Community Garden
Green Meadows provides public access community gardening in 4’ x 8’ raised beds for local residents and helps gardeners expand their knowledge of gardening using organic horticultural practices. We try to provide educational classes several times during the year and we also provide individual assistance when gardeners ask for help. The expansive garden is surrounded on three sides by flowering plants that are pollinator friendly as pollinators are essential to the production of vegetables and fruits.
The community garden not only provides a place to grow healthy vegetables but also it is a place to make new friends, enjoy nature , and get great exercise in the fresh air and sunshine. Our gardeners join together on various workdays throughout the year to keep the garden looking its best and at the end of each workday, we enjoy fresh fruit and snacks along with our new friends. We have several picnic tables and benches when we need to relax or take a water break under the pecan tree that provides much needed shade on a hot summer day. This garden has grown into a wonderful space full of great gardeners.

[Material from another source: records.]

/-- RETURN FROM A TRAP (R110): a drain point; the stream leaves monitor mode and resumes at the bundle of EPC, or, where TCAUSE
names sc.svc or sc.brk, at the position after it; the pending transfers are reinstated. With EPC[0] set the position is that
of the emit queue whose bundle trapped: its head, or the entry behind it; with EPC[0] clear it is memory. -/
def Mach.returnFromTrap (m : Mach) (c : Nat) : Mach :=
  (m.drain c).modCore c (fun x =>
    let t := x.trap
    let call := (field t.tcause 0 8 = 0x0A || field t.tcause 0 8 = 0x0B) && !(bit t.tcause 8)
    let fed := bit t.epc 0
    let next := if fed then (t.resume, t.kept)
      else if call then advance (t.epc &&& ~~~(31 : Dword)) t.kept
      else (t.epc &&& ~~~(31 : Dword), t.kept)
    let past := fun (s : Stream) (q : List Entry) => if fed && call && t.stream = s then q.drop 1 else q
    { x with
      trap := { t with monitor := false, kept := [], resume := 0, stream := .primary },
      front.fed := if t.stream = .primary then fed else x.front.fed && fed,
      front.primary := past .primary x.front.primary,
      front.secondary := past .secondary x.front.secondary,
      front.pc := next.1,
      front.transfers := next.2 })

/-! ### Counted operations (R76, R100) -/

/-- A store enters the core: it takes the core's next operation number and counts in st (R100). A store to a near local
space is performed in its issue cycle, so it leaves the counter at once (R429). -/
def Mach.issueStore (m : Mach) (c : Nat) (s : StoreOp) (ranges : List (Nat × Nat)) : Mach :=
  let x := m.core c
  let far := match s.bytes, s.sets with
    | (a, _) :: _, _ => isFar c s.space a
    | [], g :: _ => isFar c s.space (16 * g)
    | [], [] => false
  match s.space with
  | .glob =>
    let cz := x.charge (x.zonesOf ranges)
    let s := { s with id := x.flight.nextOp, issue := x.flight.issue, zones := cz.2 }
    m.setCore c { cz.1 with
      flight.nextOp := x.flight.nextOp + 1,
      flight.stores := cz.1.flight.stores ++ [s],
      cnt.st := x.cnt.st + 1 }
  | .clm _ | .dsm _ =>
    if far then
      let cz := x.charge [0]
      let s := { s with id := x.flight.nextOp, issue := x.flight.issue, zones := cz.2 }
      m.setCore c { cz.1 with
        flight.nextOp := x.flight.nextOp + 1,
        flight.stores := cz.1.flight.stores ++ [s],
        cnt.st := x.cnt.st + 1 }
    else
      let m := ((m.beforeLocal c (nearRef x s.stream s.slot s.space (s.bytes.map (·.1)) true s.group)).writeLocal s.space
        s.bytes).setFull s.space s.sets true
      if s.clears = [] then m else m.setFull s.space s.clears false
  | _ =>
    let m := (m.writeLocal s.space s.bytes).setFull s.space s.sets true
    if s.clears = [] then m else m.setFull s.space s.clears false

/-- A counted load enters the core and counts in ld (R100). -/
def Mach.issueLoad (m : Mach) (c : Nat) (l : LoadOp) (ranges : List (Nat × Nat)) : Mach :=
  let x := m.core c
  let cz := x.charge (x.zonesOf ranges)
  m.setCore c { cz.1 with
    flight.nextOp := x.flight.nextOp + 1,
    flight.loads := cz.1.flight.loads ++
      [{ l with id := x.flight.nextOp, issue := x.flight.issue, zones := cz.2, inRegion := x.region.isSome }],
    cnt.ld := x.cnt.ld + 1 }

If you are interested in leasing a raised bed or a group tour of the garden or maybe you think you might like to garden with us, please email us at: greenmeadowscg@gmail.com.
Visit the Community Garden website where you can find articles written by some of our gardeners on how to grow and care for various vegetables.
House & Historical Garden
The “Bullard” farmhouse is being restored to its condition in the late 1830’s. The building additions from the 1920’s and later have been removed, including the dormer windows and the big porch. The interior is also being restored, including identification of historical architectural features and construction techniques.
The Historical Garden around the old farmhouse will feature shrubs and plantings common to the area during the late 19th century. Some original plantings have been removed and stored elsewhere temporarily on the site by our gardeners. A new garden layout around the house will feature genuine “Period” plants. This Historical Garden at Green Meadows Preserve is already a “Designated Restoration Project” of the Georgia Native Plant Society.
Our hope is that someday many features inside and outside the house will be marked with QR codes like we use in the gardens. Touring groups’ cell phones will be able to scan the code and jump to descriptions and pictures explaining each feature.
Master Gardeners
Master Gardener Volunteers of Cobb County hosts garden tours, public service projects, and classes on horticulture, vegetable gardening, and Cherokee history. They are an important part of Green Meadows Preserve, including the projects above. For information about Master Gardener Volunteers, visit cobbmastergardeners.com
Honeybees
Bees are key to enhanced crop pollination and yields. More than 2/3 of our food supply depends on pollinators like honeybees to reach maturity; 1/3 being foods we eat and 1/3 plants that feed food animals like livestock. Commercial farmers readily pay pollination companies to truck-in hundreds of temporary hives during pollination seasons, helping to ensure optimum production.
At Green Meadows, Cobb Master Gardeners are actively working with plants in the Community Garden, the Period House Garden, and the Cherokee Garden, which all benefit from our honeybee pollination.
In recent years, we have seen severe nationwide attrition of bee colonies. By some reporting more than half of the hives are being lost. Causes and correction are still unknown. In a recent year we lost four out of five of our Green Meadows hives to parasites. Keeping Cobb bee colonies going is a small, but useful backstop to this loss. We just might have the strain with the key genetic characteristics needed to fix it.